Data for review
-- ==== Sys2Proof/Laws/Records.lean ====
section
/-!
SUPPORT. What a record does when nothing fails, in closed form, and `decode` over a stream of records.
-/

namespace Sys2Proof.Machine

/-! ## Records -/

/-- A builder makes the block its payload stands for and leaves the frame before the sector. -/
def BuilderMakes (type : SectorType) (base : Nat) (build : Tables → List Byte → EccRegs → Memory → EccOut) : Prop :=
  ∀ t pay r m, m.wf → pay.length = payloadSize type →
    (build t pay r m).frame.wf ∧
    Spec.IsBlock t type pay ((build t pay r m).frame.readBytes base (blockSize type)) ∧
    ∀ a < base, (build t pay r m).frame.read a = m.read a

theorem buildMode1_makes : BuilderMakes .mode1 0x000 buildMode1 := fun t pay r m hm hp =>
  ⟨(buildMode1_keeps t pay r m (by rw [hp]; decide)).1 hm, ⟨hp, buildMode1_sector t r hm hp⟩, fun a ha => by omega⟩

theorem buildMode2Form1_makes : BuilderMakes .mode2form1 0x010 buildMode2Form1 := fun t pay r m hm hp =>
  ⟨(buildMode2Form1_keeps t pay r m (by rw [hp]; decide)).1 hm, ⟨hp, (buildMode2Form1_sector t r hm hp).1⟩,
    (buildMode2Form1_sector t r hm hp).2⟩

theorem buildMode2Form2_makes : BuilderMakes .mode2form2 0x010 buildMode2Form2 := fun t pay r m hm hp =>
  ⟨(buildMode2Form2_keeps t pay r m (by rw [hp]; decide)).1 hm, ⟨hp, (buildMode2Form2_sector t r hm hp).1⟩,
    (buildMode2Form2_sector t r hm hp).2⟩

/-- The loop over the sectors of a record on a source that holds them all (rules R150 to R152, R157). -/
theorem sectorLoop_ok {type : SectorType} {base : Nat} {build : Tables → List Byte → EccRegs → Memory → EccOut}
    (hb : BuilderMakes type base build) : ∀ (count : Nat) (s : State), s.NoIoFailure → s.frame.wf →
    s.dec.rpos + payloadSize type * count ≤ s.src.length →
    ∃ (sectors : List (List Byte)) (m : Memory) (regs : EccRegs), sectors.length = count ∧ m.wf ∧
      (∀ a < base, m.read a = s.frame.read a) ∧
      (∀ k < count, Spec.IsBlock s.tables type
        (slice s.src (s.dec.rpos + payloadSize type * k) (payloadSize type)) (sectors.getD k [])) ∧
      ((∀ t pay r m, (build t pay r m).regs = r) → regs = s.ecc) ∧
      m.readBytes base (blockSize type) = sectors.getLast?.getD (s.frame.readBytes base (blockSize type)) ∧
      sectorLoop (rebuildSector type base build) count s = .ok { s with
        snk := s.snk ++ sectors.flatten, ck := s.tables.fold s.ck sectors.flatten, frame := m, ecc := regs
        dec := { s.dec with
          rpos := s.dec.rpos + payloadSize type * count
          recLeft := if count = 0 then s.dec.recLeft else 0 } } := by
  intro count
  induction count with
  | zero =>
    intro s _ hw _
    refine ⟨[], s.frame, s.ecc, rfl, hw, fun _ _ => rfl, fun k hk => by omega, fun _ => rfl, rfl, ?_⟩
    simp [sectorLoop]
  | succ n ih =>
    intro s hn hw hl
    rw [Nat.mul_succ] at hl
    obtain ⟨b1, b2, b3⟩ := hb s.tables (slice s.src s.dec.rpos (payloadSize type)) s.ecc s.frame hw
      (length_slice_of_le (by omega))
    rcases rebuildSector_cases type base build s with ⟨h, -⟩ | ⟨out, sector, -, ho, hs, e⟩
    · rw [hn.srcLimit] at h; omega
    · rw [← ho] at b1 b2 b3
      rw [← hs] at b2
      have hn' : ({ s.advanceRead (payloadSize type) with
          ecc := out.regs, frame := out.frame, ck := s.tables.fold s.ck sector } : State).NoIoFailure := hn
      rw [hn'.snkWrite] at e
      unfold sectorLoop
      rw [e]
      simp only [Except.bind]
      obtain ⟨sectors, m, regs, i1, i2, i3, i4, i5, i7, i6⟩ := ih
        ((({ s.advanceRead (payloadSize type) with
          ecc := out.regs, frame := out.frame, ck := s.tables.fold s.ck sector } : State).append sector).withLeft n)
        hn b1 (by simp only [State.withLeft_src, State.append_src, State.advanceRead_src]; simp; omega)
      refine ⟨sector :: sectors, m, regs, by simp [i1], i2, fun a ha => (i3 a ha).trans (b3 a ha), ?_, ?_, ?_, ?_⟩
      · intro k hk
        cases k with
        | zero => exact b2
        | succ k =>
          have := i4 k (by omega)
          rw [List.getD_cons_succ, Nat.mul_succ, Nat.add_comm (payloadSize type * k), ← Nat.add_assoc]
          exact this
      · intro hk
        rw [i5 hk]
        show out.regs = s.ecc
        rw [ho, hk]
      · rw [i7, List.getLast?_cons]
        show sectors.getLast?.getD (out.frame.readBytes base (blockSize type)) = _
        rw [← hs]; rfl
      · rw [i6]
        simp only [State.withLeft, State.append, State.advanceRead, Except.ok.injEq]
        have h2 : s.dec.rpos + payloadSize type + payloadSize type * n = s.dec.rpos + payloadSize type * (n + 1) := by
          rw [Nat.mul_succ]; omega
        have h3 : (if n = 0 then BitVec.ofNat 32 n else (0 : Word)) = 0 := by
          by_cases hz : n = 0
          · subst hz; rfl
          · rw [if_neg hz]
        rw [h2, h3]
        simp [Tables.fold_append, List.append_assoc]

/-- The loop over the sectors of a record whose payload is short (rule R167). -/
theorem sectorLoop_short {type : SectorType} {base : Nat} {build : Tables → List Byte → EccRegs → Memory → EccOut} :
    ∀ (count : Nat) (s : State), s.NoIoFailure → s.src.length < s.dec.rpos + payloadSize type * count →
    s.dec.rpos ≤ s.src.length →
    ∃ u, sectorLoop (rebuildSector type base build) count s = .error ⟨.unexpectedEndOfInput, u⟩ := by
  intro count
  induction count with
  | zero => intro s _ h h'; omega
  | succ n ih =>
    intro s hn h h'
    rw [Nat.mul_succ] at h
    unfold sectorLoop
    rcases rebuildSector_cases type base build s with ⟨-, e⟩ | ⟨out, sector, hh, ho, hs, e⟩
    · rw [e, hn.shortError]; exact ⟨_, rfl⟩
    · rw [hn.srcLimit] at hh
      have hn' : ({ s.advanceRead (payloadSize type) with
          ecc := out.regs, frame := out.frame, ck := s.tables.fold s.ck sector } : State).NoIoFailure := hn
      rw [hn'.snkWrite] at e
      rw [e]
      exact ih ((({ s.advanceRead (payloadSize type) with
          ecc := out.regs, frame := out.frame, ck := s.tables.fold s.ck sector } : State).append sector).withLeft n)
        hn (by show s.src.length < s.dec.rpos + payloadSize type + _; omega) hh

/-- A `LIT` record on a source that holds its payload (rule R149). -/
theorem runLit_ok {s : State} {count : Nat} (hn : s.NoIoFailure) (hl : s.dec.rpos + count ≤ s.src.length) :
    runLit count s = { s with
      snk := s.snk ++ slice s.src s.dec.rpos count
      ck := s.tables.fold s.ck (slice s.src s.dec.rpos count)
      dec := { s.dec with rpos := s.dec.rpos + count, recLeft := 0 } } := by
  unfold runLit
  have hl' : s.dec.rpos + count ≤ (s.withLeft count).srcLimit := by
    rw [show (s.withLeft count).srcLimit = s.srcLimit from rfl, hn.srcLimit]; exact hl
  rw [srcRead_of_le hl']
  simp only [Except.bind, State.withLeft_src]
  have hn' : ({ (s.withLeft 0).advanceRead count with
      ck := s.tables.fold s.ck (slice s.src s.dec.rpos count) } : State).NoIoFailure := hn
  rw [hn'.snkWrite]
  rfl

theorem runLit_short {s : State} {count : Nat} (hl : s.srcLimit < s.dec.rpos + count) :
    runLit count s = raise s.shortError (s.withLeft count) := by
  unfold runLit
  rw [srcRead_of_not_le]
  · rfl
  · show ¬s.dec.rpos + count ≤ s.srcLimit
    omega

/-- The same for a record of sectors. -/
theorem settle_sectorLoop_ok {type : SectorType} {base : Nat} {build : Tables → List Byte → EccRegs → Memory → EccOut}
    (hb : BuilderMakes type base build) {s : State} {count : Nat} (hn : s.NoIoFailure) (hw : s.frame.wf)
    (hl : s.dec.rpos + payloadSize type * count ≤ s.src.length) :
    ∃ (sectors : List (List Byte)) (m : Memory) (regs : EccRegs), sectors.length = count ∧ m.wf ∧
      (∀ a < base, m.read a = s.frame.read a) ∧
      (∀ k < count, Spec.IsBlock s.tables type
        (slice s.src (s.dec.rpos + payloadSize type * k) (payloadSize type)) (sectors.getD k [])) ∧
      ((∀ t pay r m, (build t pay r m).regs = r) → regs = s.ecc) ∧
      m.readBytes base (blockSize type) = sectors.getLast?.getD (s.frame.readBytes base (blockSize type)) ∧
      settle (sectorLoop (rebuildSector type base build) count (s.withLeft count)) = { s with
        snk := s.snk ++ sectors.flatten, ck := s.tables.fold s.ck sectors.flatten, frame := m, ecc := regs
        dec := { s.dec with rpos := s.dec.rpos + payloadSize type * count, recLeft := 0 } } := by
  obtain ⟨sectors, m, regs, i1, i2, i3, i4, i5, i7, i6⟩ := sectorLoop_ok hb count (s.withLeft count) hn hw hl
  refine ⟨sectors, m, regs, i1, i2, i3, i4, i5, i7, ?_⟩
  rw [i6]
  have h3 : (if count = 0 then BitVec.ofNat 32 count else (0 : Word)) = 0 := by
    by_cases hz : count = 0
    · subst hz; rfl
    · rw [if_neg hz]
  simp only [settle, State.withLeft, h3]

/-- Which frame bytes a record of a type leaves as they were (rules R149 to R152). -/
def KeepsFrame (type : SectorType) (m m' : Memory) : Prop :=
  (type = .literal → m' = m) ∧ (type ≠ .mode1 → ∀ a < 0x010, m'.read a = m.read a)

...

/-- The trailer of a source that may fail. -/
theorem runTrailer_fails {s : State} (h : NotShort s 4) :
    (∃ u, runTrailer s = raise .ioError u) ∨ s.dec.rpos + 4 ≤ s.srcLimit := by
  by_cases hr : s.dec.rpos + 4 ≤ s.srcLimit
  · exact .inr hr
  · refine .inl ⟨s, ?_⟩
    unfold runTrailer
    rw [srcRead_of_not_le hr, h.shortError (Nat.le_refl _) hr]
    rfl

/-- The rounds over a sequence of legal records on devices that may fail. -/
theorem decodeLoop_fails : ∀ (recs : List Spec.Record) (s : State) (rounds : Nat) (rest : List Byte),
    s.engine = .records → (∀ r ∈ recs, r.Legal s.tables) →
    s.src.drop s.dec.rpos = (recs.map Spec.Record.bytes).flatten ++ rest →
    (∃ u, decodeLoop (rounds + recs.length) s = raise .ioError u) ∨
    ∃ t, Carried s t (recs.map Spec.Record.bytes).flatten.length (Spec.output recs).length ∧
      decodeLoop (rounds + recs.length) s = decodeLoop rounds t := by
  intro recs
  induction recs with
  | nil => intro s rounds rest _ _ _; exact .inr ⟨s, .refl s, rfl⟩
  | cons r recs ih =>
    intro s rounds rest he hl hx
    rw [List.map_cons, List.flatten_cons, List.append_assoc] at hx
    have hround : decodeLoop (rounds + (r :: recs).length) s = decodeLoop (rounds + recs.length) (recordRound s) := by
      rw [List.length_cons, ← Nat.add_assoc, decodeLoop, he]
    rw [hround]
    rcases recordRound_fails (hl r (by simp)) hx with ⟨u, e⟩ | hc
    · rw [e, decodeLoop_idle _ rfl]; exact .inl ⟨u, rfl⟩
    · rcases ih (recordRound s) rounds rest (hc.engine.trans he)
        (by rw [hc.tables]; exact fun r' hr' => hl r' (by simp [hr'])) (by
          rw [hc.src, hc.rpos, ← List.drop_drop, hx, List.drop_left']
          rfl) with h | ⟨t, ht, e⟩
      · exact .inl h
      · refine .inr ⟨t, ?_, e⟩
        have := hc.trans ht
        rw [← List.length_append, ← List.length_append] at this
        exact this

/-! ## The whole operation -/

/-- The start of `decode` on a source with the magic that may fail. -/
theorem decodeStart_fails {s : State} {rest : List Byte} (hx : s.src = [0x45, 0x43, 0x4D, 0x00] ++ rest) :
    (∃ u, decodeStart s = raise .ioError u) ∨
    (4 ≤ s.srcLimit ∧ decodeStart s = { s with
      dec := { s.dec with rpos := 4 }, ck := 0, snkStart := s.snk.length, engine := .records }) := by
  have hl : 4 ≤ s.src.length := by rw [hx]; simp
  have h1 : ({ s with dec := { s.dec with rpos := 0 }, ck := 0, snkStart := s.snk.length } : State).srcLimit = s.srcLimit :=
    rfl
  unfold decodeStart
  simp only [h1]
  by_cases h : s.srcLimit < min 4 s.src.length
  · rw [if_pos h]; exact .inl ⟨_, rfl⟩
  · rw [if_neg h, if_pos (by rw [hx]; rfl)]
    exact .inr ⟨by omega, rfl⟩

--

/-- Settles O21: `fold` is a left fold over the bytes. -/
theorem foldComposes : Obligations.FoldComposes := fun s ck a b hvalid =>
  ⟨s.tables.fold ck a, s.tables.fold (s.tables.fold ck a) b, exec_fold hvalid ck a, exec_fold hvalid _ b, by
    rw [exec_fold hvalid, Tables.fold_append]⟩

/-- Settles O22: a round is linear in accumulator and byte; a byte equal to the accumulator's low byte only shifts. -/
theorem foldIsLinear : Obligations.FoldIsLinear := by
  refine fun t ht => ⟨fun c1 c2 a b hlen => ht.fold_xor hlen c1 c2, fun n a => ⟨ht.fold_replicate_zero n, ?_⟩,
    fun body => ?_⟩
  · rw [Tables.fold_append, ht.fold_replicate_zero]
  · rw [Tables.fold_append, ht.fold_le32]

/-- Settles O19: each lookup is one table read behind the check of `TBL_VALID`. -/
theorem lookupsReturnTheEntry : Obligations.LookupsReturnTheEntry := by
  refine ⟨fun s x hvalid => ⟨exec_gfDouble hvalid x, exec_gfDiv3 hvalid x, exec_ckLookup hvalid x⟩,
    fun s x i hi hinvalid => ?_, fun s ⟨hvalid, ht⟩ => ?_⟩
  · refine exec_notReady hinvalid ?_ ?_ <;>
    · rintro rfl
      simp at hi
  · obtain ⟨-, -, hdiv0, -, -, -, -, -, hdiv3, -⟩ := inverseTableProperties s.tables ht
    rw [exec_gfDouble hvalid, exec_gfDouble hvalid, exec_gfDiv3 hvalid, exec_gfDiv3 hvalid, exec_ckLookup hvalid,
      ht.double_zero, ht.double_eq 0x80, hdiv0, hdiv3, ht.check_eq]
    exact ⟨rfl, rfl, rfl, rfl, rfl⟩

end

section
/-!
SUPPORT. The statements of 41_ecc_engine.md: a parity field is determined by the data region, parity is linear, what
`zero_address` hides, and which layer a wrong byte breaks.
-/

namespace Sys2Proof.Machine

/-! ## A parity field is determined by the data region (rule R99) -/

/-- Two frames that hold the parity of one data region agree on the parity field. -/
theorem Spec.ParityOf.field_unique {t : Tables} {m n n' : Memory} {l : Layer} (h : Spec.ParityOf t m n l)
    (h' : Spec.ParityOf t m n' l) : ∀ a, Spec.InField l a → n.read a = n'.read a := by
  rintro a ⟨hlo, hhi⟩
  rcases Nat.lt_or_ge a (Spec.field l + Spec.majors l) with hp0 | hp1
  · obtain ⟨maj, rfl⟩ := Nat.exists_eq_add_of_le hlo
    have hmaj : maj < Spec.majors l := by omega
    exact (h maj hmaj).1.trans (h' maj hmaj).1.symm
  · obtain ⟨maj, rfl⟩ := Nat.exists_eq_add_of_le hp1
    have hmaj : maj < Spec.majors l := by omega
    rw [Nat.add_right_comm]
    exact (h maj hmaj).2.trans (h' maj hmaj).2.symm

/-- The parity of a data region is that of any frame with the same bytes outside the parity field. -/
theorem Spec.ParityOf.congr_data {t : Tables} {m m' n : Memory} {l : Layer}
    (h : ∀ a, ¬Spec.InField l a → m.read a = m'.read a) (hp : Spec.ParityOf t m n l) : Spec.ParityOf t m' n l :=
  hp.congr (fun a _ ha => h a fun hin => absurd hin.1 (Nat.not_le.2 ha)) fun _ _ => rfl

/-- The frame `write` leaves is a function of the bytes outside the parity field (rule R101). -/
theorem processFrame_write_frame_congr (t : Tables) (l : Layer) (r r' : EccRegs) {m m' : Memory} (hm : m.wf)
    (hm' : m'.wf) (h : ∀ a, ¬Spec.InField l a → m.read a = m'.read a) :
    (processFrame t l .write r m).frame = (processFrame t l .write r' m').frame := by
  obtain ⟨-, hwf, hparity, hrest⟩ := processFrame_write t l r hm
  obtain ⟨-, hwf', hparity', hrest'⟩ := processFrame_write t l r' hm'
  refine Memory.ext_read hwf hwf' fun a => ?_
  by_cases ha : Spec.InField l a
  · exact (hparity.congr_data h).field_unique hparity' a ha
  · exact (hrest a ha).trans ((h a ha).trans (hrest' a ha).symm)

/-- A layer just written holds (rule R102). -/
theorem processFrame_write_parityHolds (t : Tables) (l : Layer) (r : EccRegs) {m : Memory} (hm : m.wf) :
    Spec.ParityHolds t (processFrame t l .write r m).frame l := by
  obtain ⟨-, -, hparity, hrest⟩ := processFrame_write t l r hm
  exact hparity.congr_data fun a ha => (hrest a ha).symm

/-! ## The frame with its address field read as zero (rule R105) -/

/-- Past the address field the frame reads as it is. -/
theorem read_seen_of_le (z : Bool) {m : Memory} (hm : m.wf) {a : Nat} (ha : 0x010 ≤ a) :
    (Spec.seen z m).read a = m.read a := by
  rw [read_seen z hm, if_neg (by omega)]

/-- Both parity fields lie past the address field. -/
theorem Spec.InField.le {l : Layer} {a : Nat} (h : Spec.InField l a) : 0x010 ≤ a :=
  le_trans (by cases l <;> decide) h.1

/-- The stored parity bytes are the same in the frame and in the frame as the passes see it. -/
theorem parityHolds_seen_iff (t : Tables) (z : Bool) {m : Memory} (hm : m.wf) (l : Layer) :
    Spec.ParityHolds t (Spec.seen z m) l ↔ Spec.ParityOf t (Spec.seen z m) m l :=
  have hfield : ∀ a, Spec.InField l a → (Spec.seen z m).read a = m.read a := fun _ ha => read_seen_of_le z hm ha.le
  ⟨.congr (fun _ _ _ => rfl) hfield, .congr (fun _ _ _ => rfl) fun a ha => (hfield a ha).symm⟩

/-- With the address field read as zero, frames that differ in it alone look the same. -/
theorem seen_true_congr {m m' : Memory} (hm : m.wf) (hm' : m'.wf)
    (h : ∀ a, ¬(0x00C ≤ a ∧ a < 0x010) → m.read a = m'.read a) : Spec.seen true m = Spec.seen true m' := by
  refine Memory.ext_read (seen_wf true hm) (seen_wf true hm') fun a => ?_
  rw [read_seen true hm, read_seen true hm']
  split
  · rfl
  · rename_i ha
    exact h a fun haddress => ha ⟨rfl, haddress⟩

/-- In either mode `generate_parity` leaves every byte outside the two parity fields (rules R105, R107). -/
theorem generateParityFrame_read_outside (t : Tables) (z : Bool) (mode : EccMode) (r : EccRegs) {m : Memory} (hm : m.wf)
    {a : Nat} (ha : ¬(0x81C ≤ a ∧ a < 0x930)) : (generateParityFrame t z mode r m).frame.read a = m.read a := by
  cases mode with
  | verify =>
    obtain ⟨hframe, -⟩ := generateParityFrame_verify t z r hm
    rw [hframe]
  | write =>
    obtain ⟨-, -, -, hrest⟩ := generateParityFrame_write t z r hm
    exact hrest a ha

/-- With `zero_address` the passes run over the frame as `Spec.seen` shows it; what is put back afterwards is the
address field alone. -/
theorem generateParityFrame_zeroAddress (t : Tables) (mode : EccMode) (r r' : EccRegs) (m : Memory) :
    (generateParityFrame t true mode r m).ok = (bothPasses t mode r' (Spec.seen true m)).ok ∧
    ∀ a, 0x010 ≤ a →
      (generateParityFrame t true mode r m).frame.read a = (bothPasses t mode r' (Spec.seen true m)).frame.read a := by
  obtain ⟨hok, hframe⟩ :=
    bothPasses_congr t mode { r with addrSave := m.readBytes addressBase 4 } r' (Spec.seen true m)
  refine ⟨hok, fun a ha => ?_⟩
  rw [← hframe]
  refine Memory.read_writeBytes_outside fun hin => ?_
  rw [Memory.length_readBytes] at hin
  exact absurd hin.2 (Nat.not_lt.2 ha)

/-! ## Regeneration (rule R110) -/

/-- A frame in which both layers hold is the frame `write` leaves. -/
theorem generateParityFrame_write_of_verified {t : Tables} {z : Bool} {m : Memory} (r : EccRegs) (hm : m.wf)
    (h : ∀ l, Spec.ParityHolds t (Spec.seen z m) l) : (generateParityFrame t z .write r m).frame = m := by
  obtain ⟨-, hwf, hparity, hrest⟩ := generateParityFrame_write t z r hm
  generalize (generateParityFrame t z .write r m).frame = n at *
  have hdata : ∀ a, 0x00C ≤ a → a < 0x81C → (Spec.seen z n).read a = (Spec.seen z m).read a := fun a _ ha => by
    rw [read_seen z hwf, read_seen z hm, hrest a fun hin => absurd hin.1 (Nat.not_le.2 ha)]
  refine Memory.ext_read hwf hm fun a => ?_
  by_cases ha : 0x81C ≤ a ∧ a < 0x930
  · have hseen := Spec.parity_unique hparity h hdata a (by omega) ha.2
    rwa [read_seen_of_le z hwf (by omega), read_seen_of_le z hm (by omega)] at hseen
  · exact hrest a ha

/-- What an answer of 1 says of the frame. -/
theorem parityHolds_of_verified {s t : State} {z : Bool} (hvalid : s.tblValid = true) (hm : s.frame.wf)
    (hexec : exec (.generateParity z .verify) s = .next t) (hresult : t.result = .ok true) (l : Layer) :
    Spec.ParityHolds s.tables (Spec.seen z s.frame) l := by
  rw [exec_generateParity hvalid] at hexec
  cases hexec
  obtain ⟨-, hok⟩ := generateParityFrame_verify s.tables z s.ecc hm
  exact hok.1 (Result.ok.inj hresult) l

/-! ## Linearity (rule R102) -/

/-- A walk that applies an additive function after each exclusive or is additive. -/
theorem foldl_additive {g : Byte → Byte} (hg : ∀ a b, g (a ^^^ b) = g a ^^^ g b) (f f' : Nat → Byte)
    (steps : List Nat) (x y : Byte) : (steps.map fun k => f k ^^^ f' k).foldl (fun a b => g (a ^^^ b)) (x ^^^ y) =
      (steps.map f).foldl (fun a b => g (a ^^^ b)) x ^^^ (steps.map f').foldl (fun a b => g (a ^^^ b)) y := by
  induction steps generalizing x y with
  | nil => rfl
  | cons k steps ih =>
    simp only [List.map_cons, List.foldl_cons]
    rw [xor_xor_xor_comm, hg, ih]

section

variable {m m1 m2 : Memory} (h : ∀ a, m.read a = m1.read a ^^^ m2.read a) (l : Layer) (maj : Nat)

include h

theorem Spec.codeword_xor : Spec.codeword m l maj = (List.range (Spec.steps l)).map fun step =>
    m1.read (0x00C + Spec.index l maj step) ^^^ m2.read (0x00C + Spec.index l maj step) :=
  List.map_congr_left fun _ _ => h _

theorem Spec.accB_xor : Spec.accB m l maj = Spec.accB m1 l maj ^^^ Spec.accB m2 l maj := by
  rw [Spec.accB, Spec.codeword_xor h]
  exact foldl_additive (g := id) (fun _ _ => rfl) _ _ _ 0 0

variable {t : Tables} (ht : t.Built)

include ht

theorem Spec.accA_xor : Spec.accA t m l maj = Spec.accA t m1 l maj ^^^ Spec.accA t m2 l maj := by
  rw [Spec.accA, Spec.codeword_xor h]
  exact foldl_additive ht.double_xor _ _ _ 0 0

Assigned task
Please return the lines above that run from the line containing "rw [srcRead_of_not_le hr, h.shortError" to the line containing "magic that may fail. -/", inclusive, exactly and with no other lines.

Written answer
    rw [srcRead_of_not_le hr, h.shortError (Nat.le_refl _) hr]
    rfl

/-- The rounds over a sequence of legal records on devices that may fail. -/
theorem decodeLoop_fails : ∀ (recs : List Spec.Record) (s : State) (rounds : Nat) (rest : List Byte),
    s.engine = .records → (∀ r ∈ recs, r.Legal s.tables) →
    s.src.drop s.dec.rpos = (recs.map Spec.Record.bytes).flatten ++ rest →
    (∃ u, decodeLoop (rounds + recs.length) s = raise .ioError u) ∨
    ∃ t, Carried s t (recs.map Spec.Record.bytes).flatten.length (Spec.output recs).length ∧
      decodeLoop (rounds + recs.length) s = decodeLoop rounds t := by
  intro recs
  induction recs with
  | nil => intro s rounds rest _ _ _; exact .inr ⟨s, .refl s, rfl⟩
  | cons r recs ih =>
    intro s rounds rest he hl hx
    rw [List.map_cons, List.flatten_cons, List.append_assoc] at hx
    have hround : decodeLoop (rounds + (r :: recs).length) s = decodeLoop (rounds + recs.length) (recordRound s) := by
      rw [List.length_cons, ← Nat.add_assoc, decodeLoop, he]
    rw [hround]
    rcases recordRound_fails (hl r (by simp)) hx with ⟨u, e⟩ | hc
    · rw [e, decodeLoop_idle _ rfl]; exact .inl ⟨u, rfl⟩
    · rcases ih (recordRound s) rounds rest (hc.engine.trans he)
        (by rw [hc.tables]; exact fun r' hr' => hl r' (by simp [hr'])) (by
          rw [hc.src, hc.rpos, ← List.drop_drop, hx, List.drop_left']
          rfl) with h | ⟨t, ht, e⟩
      · exact .inl h
      · refine .inr ⟨t, ?_, e⟩
        have := hc.trans ht
        rw [← List.length_append, ← List.length_append] at this
        exact this

/-! ## The whole operation -/

/-- The start of `decode` on a source with the magic that may fail. -/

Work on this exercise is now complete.